Fair Practices, Fair Prices

March 20, 2012

Tan Duc

The gas retail price has surged by up to 44% since last February. Meanwhile, the import price has only inched up by 28%, and the dong-dollar exchange rate in this period has not changed much. Therefore, it cannot be confirmed that the gas price increase is inevitable as price authorities asserted on March 1.

The gas retail price has surged by up to 44% since last February. Meanwhile, the import price has only inched up by 28%, and the dong-dollar exchange rate in this period has not changed much. Therefore, it cannot be confirmed that the gas price increase is inevitable as price authorities asserted on March 1.

The liquefied petroleum gas (LPG) early this month soared strongly to VND477,000-490,000 per 12-kilogram cylinder, marking the third rise since the year’s beginning. According to gas suppliers, they have no choice but to increase the gas price as the global price from this month has gone up by US$180 per ton to US$1,205. After the Ministry of Finance cut the gas import tax from 5% to 0%, gas price went down by VND16,000 per cylinder. But the question is why the local retail price goes up immediately right after the global price hike while other products do not.

Who benefits from the price rise?

Vietnam consumed over 1.3 million tons of gas last year, with 745,490 tons imported and the rest of nearly 600,000 tons produced at Dinh Co and Dung Quat plants.

PetroVietnam Gas Corporation (PV Gas) is currently holding the distribution right of all gas produced domestically. In addition to its advantage of possessing a storage and tanker system, PV Gas is the largest gas importer of Vietnam with a market share of up to 70-80%.

According to statistics from the General Department of Customs, the monthly gas import volume was around 60,000 tons in the second half of last year. Together with the domestically-produced volume, Vietnam still has an ample gas stockpile for the demand in at least one month. Meanwhile, it is noticeable that the import volume in last year’s fourth quarter shrank considerably to a monthly average of 42,476 tons. This figure is understandable due to a decline in building material production, one of the industries using a large volume of gas.

However, the gas import has increased again since early this year. According to the General Department of Customs, the volume imported in January amounted to 72,421 tons, up nearly 29% from the same month last year. Besides, the General Statistics Office estimates the volume in February to reach some 72,000 tons.

Perhaps it is because the global prices has been forecast to go up, prompting enterprises to purchase more.
The contract price of gas import is set on global prices plus premium. The premium consisting of transport fees, insurance fees and interests for suppliers currently ranges from US$75 to US$100 per ton. According to the General Statistics Office, the average price of imported gas inclusive of premium was US$921 per ton in January and US$1,075 in the first two weeks of February.
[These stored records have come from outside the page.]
/-- A signed operand is accepted in its range, and its field has its value. -/
theorem asmSigned_iff {w : Nat} {z : Int} {v : BitVec (w + 1)} :
    asmSigned (w + 1) z = some v ↔ -2 ^ w ≤ z ∧ z ≤ 2 ^ w - 1 ∧ v.toInt = z := by
  rw [asmSigned, Nat.add_sub_cancel, Option.ite_none_right_eq_some, Option.some.injEq, Int.le_sub_one_iff]
  constructor
  · rintro ⟨⟨hlow, hhigh⟩, rfl⟩
    exact ⟨hlow, hhigh, BitVec.toInt_ofInt_eq_self w.succ_pos hlow hhigh⟩
  · rintro ⟨hlow, hhigh, rfl⟩
    exact ⟨⟨hlow, hhigh⟩, BitVec.ofInt_toInt⟩

/-- An even signed displacement is accepted where it is even and in its range. -/
theorem asmEvenSigned_iff {w : Nat} {z : Int} {v : BitVec (w + 2)} :
    asmEvenSigned (w + 2) z = some v ↔ -2 ^ (w + 1) ≤ z ∧ z ≤ 2 ^ (w + 1) - 2 ∧ z % 2 = 0 ∧ v.toInt = z := by
  have hpow : (2 : Int) ^ (w + 1) = 2 * 2 ^ w := by rw [pow_succ, mul_comm]
  rw [asmEvenSigned, Option.ite_none_right_eq_some, asmSigned_iff, hpow]
  constructor
  · rintro ⟨heven, hlow, hhigh, hv⟩
    exact ⟨hlow, by omega, heven, hv⟩
  · rintro ⟨hlow, hhigh, heven, hv⟩
    exact ⟨heven, hlow, by omega, hv⟩

/-- The pattern of a 32-bit operand, whether written unsigned or as a negative number. -/
theorem ofInt32_eq_iff {z : Int} (hlow : -2147483648 ≤ z) (hhigh : z < 4294967296) {v : BitVec 32} :
    BitVec.ofInt 32 z = v ↔ v.toInt = z ∨ (v.toNat : Int) = z := by
  have hv := v.isLt
  rw [← BitVec.toNat_inj, BitVec.toNat_ofInt, BitVec.toInt_eq_toNat_cond]
  split <;> omega

theorem asmImm32_iff {z : Int} {v : BitVec 32} : asmImm32 z = some v ↔
    -2147483648 ≤ z ∧ z ≤ 4294967295 ∧ (v.toInt = z ∨ (v.toNat : Int) = z) := by
  rw [asmImm32, Option.ite_none_right_eq_some, Option.some.injEq, and_assoc]
  refine and_congr_right fun hlow => ?_
  rw [show z < 4294967296 ↔ z ≤ 4294967295 by omega]
  exact and_congr_right fun hhigh => ofInt32_eq_iff hlow (by omega)

theorem asmDisp32_iff {z : Int} {v : BitVec 32} : asmDisp32 z = some v ↔
    -2147483648 ≤ z ∧ z ≤ 4294967294 ∧ z % 2 = 0 ∧ (v.toInt = z ∨ (v.toNat : Int) = z) := by
  rw [asmDisp32, Option.ite_none_right_eq_some, asmImm32_iff]
  constructor
  · rintro ⟨heven, hlow, hhigh, hv⟩
    exact ⟨hlow, by omega, heven, hv⟩
  · rintro ⟨hlow, hhigh, heven, hv⟩
    exact ⟨heven, hlow, by omega, hv⟩

theorem asmReg_iff {n : Nat} {r : Reg} : asmReg n = some r ↔ n ≤ 31 ∧ r.val = n := by
  rw [asmReg, Option.dite_none_right_eq_some]
  constructor
  · rintro ⟨hn, hr⟩
    exact ⟨by omega, congrArg Fin.val (Option.some.inj hr).symm⟩
  · rintro ⟨hn, rfl⟩
    exact ⟨by omega, rfl⟩

theorem asmMovReg2_iff {n : Nat} {r : Reg} : asmMovReg2 n = some r ↔ 1 ≤ n ∧ n ≤ 31 ∧ r.val = n := by
  rw [asmMovReg2, Option.bind_eq_some_iff]
  constructor
  · rintro ⟨q, hq, hr⟩
    obtain ⟨hn, rfl⟩ := asmReg_iff.mp hq
    obtain ⟨hq0, rfl⟩ := Option.ite_none_left_eq_some.mp hr |>.imp_right Option.some.inj
    exact ⟨Nat.one_le_iff_ne_zero.mpr fun e => hq0 (Fin.ext e), hn, rfl⟩
  · rintro ⟨hpos, hn, rfl⟩
    have hr0 : r ≠ 0 := fun e => by simp [e] at hpos
    exact ⟨r, asmReg_iff.mpr ⟨hn, rfl⟩, if_neg hr0⟩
That local gas traders took the global price which has inched up to US$1,205 per ton since early this month as an excuse for the instant retail price rise is unconvincing. Moreover, any batches of gas purchased from March 1 at the new global price cannot appear on the local market when the retail price increased. It is obvious that the retail price adjustment has brought in for gas traders a considerable profit.

Of course, it is clear that the local price has to depend on the market. Besides, there are no enterprises wanting to take high risks caused by the price volatility. However, gas traders often increase the local price in line with the global price rise, but they always hesitate to lower the selling price when the input price drops. Some years ago, when the global price fell strongly, gas trading firms still did not want to revise down the selling price but took large stockpiles which had been bought at a high price as an excuse for the slow price adjustment. There is no doubt that these firms hold the initiative while their kings, the customers, are always at a disadvantage.

Is the gas market manipulated?

In the U.S. dollar, the current retail price in Vietnam is around US$1,850 per ton. However, the point lies in whether this price accurately reflects the real costs of enterprises or not. So far, production costs of gas trading firms have yet to be made clear, except for input prices.

The import price, or the domestic buying price, has reached US$1,205 per ton, and if inclusive of the value-added tax, it will amount to US$1,325. Therefore, the gap between the retail and input prices is over US$525 dollar, or nearly VND11 million. This figure is quite remarkable compared to the discrepancy between the production cost and the profit of VND900 per liter of oil set by the Ministry of Finance. In maybe in congruous to compare gas with oil as the selling volume and model of these two products are not identical. However, this issue is in need of an answer from the Ministry of Finance to ensure transparency.
Although gas is included in the State’s list for price management, increasing or declining gas prices are totally at the disposal of trading firms. This is different from oil, electricity or many other items as the price adjustment of such products is set by the ministries of finance, and industry and trade, or based on evaluations of the Price Management Department.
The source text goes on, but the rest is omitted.